The Cologne Bonn airport was the third German airport to have a connection to the ICE network after Frankfurt Airport and Düsseldorf Airport.

The approximately 420 m-long and 40 m-wide underground station is classified by Deutsche Bahn as a category 3 station. The four platform tracks are located 18 m below the surface.

In 2002, the projected construction cost of the station stood at €58.3 million. It was funded by the federal government, the state of North Rhine-Westphalia and the Cologne Bonn Airport. In total, the federal government contributed approximately €255 million to the construction costs of the airport loop and station.

Infrastructure

The station has two island platforms, each bordered by two tracks, between concrete walls under an arched glass roof. A large glass-walled staircase in the middle of the platforms is used to change of platform and leads to one of the emergency exits. Escalators and lifts from the platform lead to the basement of terminal 2. The difference in height between rail and platform edge on the outer tracks is 76 cm. The central tracks are laid a little lower, so that their platforms are 96 cm high above the rail. The high S-Bahn sets stop at the low platforms, which cannot be avoided for operational reasons.
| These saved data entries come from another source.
/-- From every state. (1) A host's request to a live scion outside cloche draws UR (hostUr) unless it is ACTIVE, in D0 with memory enabled and the offset in its pages; past the doorbells it reaches the MSI-X page; (2) else it goes to the device's page: a write under the port's Requester ID, a read or AtomicOp by scionAsk; (3) a device's request counts and is taken by the scion it names (scionTake), or waits where it is put off, or behind one that waits; of a port not shareable, or in cloche, nothing; (4) MSI-X data signal the scion of the device that owns the vector, else count in NO_SCION; of no device, nothing; (5) a queue of a live scion that waits 1 ms contains its scion with SCION fault 0x01 of class U; else nothing; (6) a served DIRTY_START is not found of another's scion, MALFORMED of bad form or alignment, STATE with a log open or not ACTIVE, NO_RESOURCE with 256 logs; else it opens the log; (7) DIRTY_STOP and DIRTY_SYNC of the host's scion queue on an open log, without one draw STATE, of another's are not found; (8) a word read in is ORed with the bits that waited for it; with no log or no one waiting, nothing. -/
def Obligations.ScionTrafficAndDirtyLogs : Prop :=
  (∀ (s : State) (sc off : Nat) (t : Tlp),
    (((scionRec s sc).live = false ∨ inCloche s = true) → exec (.scionHostRequest sc off t) s = .next s) ∧
    ((scionRec s sc).live = true → inCloche s = false →
      (scState s sc ≠ 1 ∨ (scionRec s sc).mse = false ∨ scD s sc ≠ 0 ∨ dbEnd s sc + 4096 ≤ off →
        exec (.scionHostRequest sc off t) s = .next (hostUr s (scHost s sc) t)) ∧
      (scState s sc = 1 → (scionRec s sc).mse = true → scD s sc = 0 → dbEnd s sc ≤ off → off < dbEnd s sc + 4096 →
        exec (.scionHostRequest sc off t) s = .next (msixPage s sc (off - dbEnd s sc) t)))) ∧
  (∀ (s : State) (sc off : Nat) (t u : Tlp), (scionRec s sc).live = true → inCloche s = false → scState s sc = 1 → (scionRec s sc).mse = true →
    scD s sc = 0 → off < dbEnd s sc → u = { t with addr := BitVec.ofNat 64 ((devInfo s (scDev s sc)).db +
      rdF s (Reg.SCION_S_DB sc) 15 0 * 2 ^ (devInfo s (scDev s sc)).log2 + off) } →
    exec (.scionHostRequest sc off t) s = .next (if t.kind = .read ∨ t.kind = .atomic then scionAsk s sc (devPort s (scDev s sc)) u
      else emit s (.tlp (devPort s (scDev s sc)) { u with reqId := farRequester (devPort s (scDev s sc)), pasid := none }))) ∧
  (∀ (s u : State) (p : Nat) (t : Tlp), u = countIn s p 0 (tlpB t) → exec (.scionDeviceRequest p t) s = .next (
    if inCloche s = true ∨ portRole s p ≠ 2 then s
    else if u.scion.wait.get p ≠ [] then updScion u fun x => { x with wait := x.wait.upd p fun l => l ++ [((scionOf u p t).getD 2048, t)] }
    else if (scionTake u p t).1 then (scionTake u p t).2
    else updScion (scionTake u p t).2 fun x => { x with wait := x.wait.set p [((scionOf u p t).getD 2048, t)] })) ∧
  (∀ (s : State) (p v d : Nat) (owns : Nat → Bool), owns = (fun sc => decide (rdF s (Reg.SCION_S_VEC sc) 10 0 ≤ v) &&
      decide (v < rdF s (Reg.SCION_S_VEC sc) 10 0 + rdF s (Reg.SCION_S_VEC sc) 17 11)) →
    (devOfPort s p = none → exec (.scionDeviceMsix p v) s = .next s) ∧
    (devOfPort s p = some d → (devScions s d).find? owns = none → exec (.scionDeviceMsix p v) s = .next (bump s (Reg.SCION_D_NO_SCION d))) ∧
    (∀ sc, devOfPort s p = some d → (devScions s d).find? owns = some sc →
      exec (.scionDeviceMsix p v) s = .next (scionMsi s sc (v - rdF s (Reg.SCION_S_VEC sc) 10 0)))) ∧
  (∀ (s : State) (sc : Nat), exec (.scionQueueWaitExpiry sc) s = .next (if rdB s (Reg.SCION_S_STATUS sc) 16 && (scionRec s sc).live then
    scionResetGo (fault (timeTo s ((scionRec s sc).fullAt + 1600000)) 15 0x01 2 2 sc 0) sc false true false none else s)) ∧
  (∀ (s u : State) (q : ReqSrc) (sc n : Nat) (base a b : BitVec 64) (pasid : Option (BitVec 20)), Served s q 0x0605 { h := true } → u = beginReq s q →
    exec (.dirtyStart q sc base n a b pasid) s = .next (if scionMine u q sc false = false then notFound u q 0x0605 2 sc
      else if n < 21 ∨ 40 < n ∨ base.toNat % 2 ^ n ≠ 0 ∨ a.toNat % 4096 ≠ 0 ∨ b.toNat % 4096 ≠ 0 then reply u q 0x0605 0x03 []
      else if (scionRec u sc).dirty.isSome = true ∨ scState u sc ≠ 1 then reply u q 0x0605 0x07 []
      else if 256 ≤ (u.scion.recs.cells.filter fun c => c.2.dirty.isSome).length then reply u q 0x0605 0x06 []
      else reply (noteScions (wrF (updSc u sc fun r => { r with dirty := some { base := base.toNat, log2 := n, bufA := a.toNat, bufB := b.toNat
                                                                                pasid := pasid } }) (Reg.SCION_S_STATUS sc) 15 14 1)) q 0x0605 0x00 [])) ∧
  (∀ (s u : State) (q : ReqSrc) (sc : Nat), u = beginReq s q →
    (Served s q 0x0606 { h := true } → exec (.dirtyStop q sc) s = .next (if scionMine u q sc false = false then notFound u q 0x0606 2 sc
      else if (scionRec u sc).dirty.isNone then reply u q 0x0606 0x07 []
      else scionGo (dirtySyncGo (updDirty u sc fun l => { l with syncs := l.syncs ++ [(q, true)] }) sc))) ∧
    (Served s q 0x0607 { h := true } → exec (.dirtySync q sc) s = .next (if scionMine u q sc false = false then notFound u q 0x0607 2 sc
      else if (scionRec u sc).dirty.isNone then reply u q 0x0607 0x07 []
      else scionGo (dirtySyncGo (updDirty u sc fun l => { l with syncs := l.syncs ++ [(q, false)] }) sc)))) ∧
  (∀ (s : State) (sc i : Nat) (data : BitVec 64),
    ((scionRec s sc).dirty = none → exec (.dirtyWordFill sc i data) s = .next s) ∧
    (∀ l, (scionRec s sc).dirty = some l → (l.want.find? fun w => w.1 == i) = none → exec (.dirtyWordFill sc i data) s = .next s) ∧
    (∀ l w, (scionRec s sc).dirty = some l → (l.want.find? fun w => w.1 == i) = some w → exec (.dirtyWordFill sc i data) s =
      .next (scionGo (dirtySyncGo (updDirty s sc fun l => { l with want := l.want.erase w, cache := l.cache ++ [(i, w.2 ||| data.toNat)] }) sc))))
end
The two island platforms are 405 m long and 9.4 m wide.

Crossovers at the north end of the station allow trains to change tracks between the two main platform tracks, allowing ICE services from the north to terminate and reverse, but there are no crossovers at the south end.

The station, which is located in the area between the two airport terminals, is spanned over a length of 156 m with a 36 m-wide steel and glass roof. The 540 tonne roof covers an area of 6,100 square metres.
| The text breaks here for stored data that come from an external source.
-- ==== Sys2Proof/Laws/FixLand.lean ====
section
/-! SUPPORT. Each definition over the state in SealOps, MeterOps, Landing keeps the queue, the time and the fuses; a row
that ends a stated span of time may move the time on. -/

set_option linter.unusedSimpArgs false

namespace Sys2Proof.Machine

open Sys2Proof
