-- ==== Sys2Proof/Laws/FixNozan.lean ====
section
/-! SUPPORT. Each definition over the state in Nozan, SlotOps, PwrOps, StartOps keeps the queue, the time and the fuses; a row
that ends a stated span of time may move the time on. -/

set_option linter.unusedSimpArgs false

namespace Sys2Proof.Machine

open Sys2Proof
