-- ==== Sys2Proof/Laws/FixPcie.lean ====
section
/-! SUPPORT. Each definition over the state in MefOps, CfgSpace, Pcie, Lanes, Faults, MgmtOps, Mgmt keeps the queue, the time and the fuses; a row
that ends a stated span of time may move the time on. -/

set_option linter.unusedSimpArgs false

namespace Sys2Proof.Machine

open Sys2Proof
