-- ==== Sys2Proof/Laws/FixStarts.lean ====
section
/-! SUPPORT. Each definition over the state in PolicyOps, SeedOps, Seed, Starts keeps the queue, the time and the fuses; a row
that ends a stated span of time may move the time on. -/

set_option linter.unusedSimpArgs false

namespace Sys2Proof.Machine

open Sys2Proof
In June 2007, a two-story connecting building was built at the southern end of the station as a check-in area for Terminal 1 B; this has a steel and glass facade with an area of 1400 m². There was previously only a temporary exit next to the access road. Two escalators and a lift were built as part of the construction.

The platforms have alternating signs: Köln/Bonn Flughafen and Köln/Bonn Airport.

History

The link to the airport was proposed as part the Federal Cabinet's decision on 20 December 1989 to build the new high-speed line on the eastern side of the Rhine.

It also benefitted from the Berlin-Bonn Act of 26 April 1994, which compensated the Bonn region for the relocation of the parliament and parts of the federal government to Berlin. The operator of the airport hoped that the construction of the station, which would strengthen connection between transport modes, would stimulate growth, including of the number of passengers using the airport. Originally, the station, as set out in the design competition, was to be built in a covered tunnel, but instead it was built with a large glass roof. Nevertheless, it is an underground station and is also referred to as such by Deutsche Bahn. So smoking is banned as in other underground stations in Germany.

Planning

The building was designed by the architectural firm Murphy/Jahn, which had already designed terminal 2.

With the opening of the Cologne-Frankfurt high-speed railway, two ICE and three S-Bahn trains could run each hour in each direction through the station. According to the estimates of 1995, about 30 percent of passengers would in future travel to the airport by train.

Construction

The station was constructed in three sections. In the middle section the construction workers encountered during excavation lignite and gravel that could be used directly as a building material, saving construction costs.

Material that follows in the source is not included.